The Doors Get Their Own Comic for ‘Morrison Hotel’ 50th Anniversary
Like many younger fans of the Doors, Leah Moore was intoxicated by their aura, their mystery, when she was a teen. The comics writer recalls being introduced to the band via 1987’s The Lost Boys, particularly the Jim Morrison poster the vampire teens kept in their cave. Then, in 1992, she convinced her physics teachers to take her class to visit Morrison’s grave during a class jaunt to Paris.
“It was pouring with rain, absolutely battering it down, and there was us, a really unpromising gang of nerdy 13- or 14-year-old kids in raincoats, but standing there at his grave felt monumental, truly epic,” she tells Rolling Stone. “All the flowers, and the incense sticks, and the graffiti.”
Now, Moore is tasked with writing her favorite band’s history in comic book form in honor of the 50th anniversary of 1970’s Morrison Hotel. Due out October 13, the Z2 Comics graphic novel will cover the album itself and the era that preceded it: the Vietnam War, the Civil Rights movement, the moon landing, the Charles Manson murders, the gigs the band played, the times they were arrested and the iconic musicians they met. According to Moore, John Lennon will make a cameo.

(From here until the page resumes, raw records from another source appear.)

-- ==== Sys2Proof/Laws/State.lean ====
section
/-! SUPPORT. One lemma per field of State and per update of State: what the update makes of the field. With them no proof unfolds a record update. After them the reading laws of fields, bytes, stages, contexts, general registers and inputs. -/

namespace Sys2Proof.Machine

/-! ### `State.p2` -/

@[simp] theorem State.p2_pending (s : State) (x : Fam) (i j v : Nat) : (s.p2 x i j v).pending = s.pending := rfl
@[simp] theorem State.p2_resp (s : State) (x : Fam) (i j v : Nat) : (s.p2 x i j v).resp = s.resp := rfl
@[simp] theorem State.p2_regs (s : State) (x : Fam) (i j v : Nat) : (s.p2 x i j v).regs = Tab.put (x.rstAt i j) s.regs (x.key i j) (v % 2 ^ x.w) := rfl
@[simp] theorem State.p2_mem (s : State) (x : Fam) (i j v : Nat) : (s.p2 x i j v).mem = s.mem := rfl
@[simp] theorem State.p2_sramGood (s : State) (x : Fam) (i j v : Nat) : (s.p2 x i j v).sramGood = s.sramGood := rfl
@[simp] theorem State.p2_sramOne (s : State) (x : Fam) (i j v : Nat) : (s.p2 x i j v).sramOne = s.sramOne := rfl
@[simp] theorem State.p2_nvsBad (s : State) (x : Fam) (i j v : Nat) : (s.p2 x i j v).nvsBad = s.nvsBad := rfl
@[simp] theorem State.p2_stages (s : State) (x : Fam) (i j v : Nat) : (s.p2 x i j v).stages = s.stages := rfl
@[simp] theorem State.p2_free (s : State) (x : Fam) (i j v : Nat) : (s.p2 x i j v).free = s.free := rfl
@[simp] theorem State.p2_pow (s : State) (x : Fam) (i j v : Nat) : (s.p2 x i j v).pow = s.pow := rfl
@[simp] theorem State.p2_stm (s : State) (x : Fam) (i j v : Nat) : (s.p2 x i j v).stm = s.stm := rfl
@[simp] theorem State.p2_seq (s : State) (x : Fam) (i j v : Nat) : (s.p2 x i j v).seq = s.seq := rfl
@[simp] theorem State.p2_jnl (s : State) (x : Fam) (i j v : Nat) : (s.p2 x i j v).jnl = s.jnl := rfl
@[simp] theorem State.p2_link (s : State) (x : Fam) (i j v : Nat) : (s.p2 x i j v).link = s.link := rfl
@[simp] theorem State.p2_flt (s : State) (x : Fam) (i j v : Nat) : (s.p2 x i j v).flt = s.flt := rfl
@[simp] theorem State.p2_nvs (s : State) (x : Fam) (i j v : Nat) : (s.p2 x i j v).nvs = s.nvs := rfl
@[simp] theorem State.p2_pst (s : State) (x : Fam) (i j v : Nat) : (s.p2 x i j v).pst = s.pst := rfl
@[simp] theorem State.p2_ce (s : State) (x : Fam) (i j v : Nat) : (s.p2 x i j v).ce = s.ce := rfl
@[simp] theorem State.p2_adc (s : State) (x : Fam) (i j v : Nat) : (s.p2 x i j v).adc = s.adc := rfl
@[simp] theorem State.p2_fan (s : State) (x : Fam) (i j v : Nat) : (s.p2 x i j v).fan = s.fan := rfl
@[simp] theorem State.p2_hkr (s : State) (x : Fam) (i j v : Nat) : (s.p2 x i j v).hkr = s.hkr := rfl
@[simp] theorem State.p2_chg (s : State) (x : Fam) (i j v : Nat) : (s.p2 x i j v).chg = s.chg := rfl
@[simp] theorem State.p2_rtc (s : State) (x : Fam) (i j v : Nat) : (s.p2 x i j v).rtc = s.rtc := rfl
@[simp] theorem State.p2_dma (s : State) (x : Fam) (i j v : Nat) : (s.p2 x i j v).dma = s.dma := rfl
@[simp] theorem State.p2_twb (s : State) (x : Fam) (i j v : Nat) : (s.p2 x i j v).twb = s.twb := rfl
@[simp] theorem State.p2_sec (s : State) (x : Fam) (i j v : Nat) : (s.p2 x i j v).sec = s.sec := rfl
@[simp] theorem State.p2_byte (s : State) (x : Fam) (i j v : Nat) (q : Nat) : (s.p2 x i j v).byte q = s.byte q := rfl
@[simp] theorem State.p2_stage (s : State) (x : Fam) (i j v : Nat) (q : Nat) : (s.p2 x i j v).stage q = s.stage q := rfl
@[simp] theorem State.p2_ctx (s : State) (x : Fam) (i j v : Nat) (q : Nat) : (s.p2 x i j v).ctx q = s.ctx q := rfl
@[simp] theorem State.p2_gr (s : State) (x : Fam) (i j v : Nat) (q t : Nat) : (s.p2 x i j v).gr q t = s.gr q t := rfl
@[simp] theorem State.p2_pin (s : State) (x : Fam) (i j v : Nat) (q : Nat) : (s.p2 x i j v).pin q = s.pin q := rfl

“I have loosely tied the stories to the tracks on the album, but also I am filling them with everything I can that puts you in that mindset, into that moment, where the album was made,” Moore says. “I mean, obviously you could write a whole book for each track, but I wanted the stories to just immerse you in one place.”
Moore — daughter of Watchman writer Alan Moore — will also be working on the story with the surviving members of the band, Robby Krieger and John Densmore. “If I’m honest with you, the idea of meeting those guys blows my mind,” she says. “They’re incredible, legendary people and artists, so just walking up and saying hi…yeah, I’m not sure that’s even sunk in as a possibility. I know if it happens I’m likely to gibber about being 14 in the rain in a cagoule and that’s so not cool.”
An array of artists will lend their talents to the visual aspect of the book, with the cover drawn by Chris Hunt.
“The Doors have so much theatre, and swagger and storytelling, they’re a totally natural fit for a comic,” Moore says. “The lyrics they wrote, and the energy they played with — I think the songs don’t just lend themselves to the medium, they actually cry out to be comics.”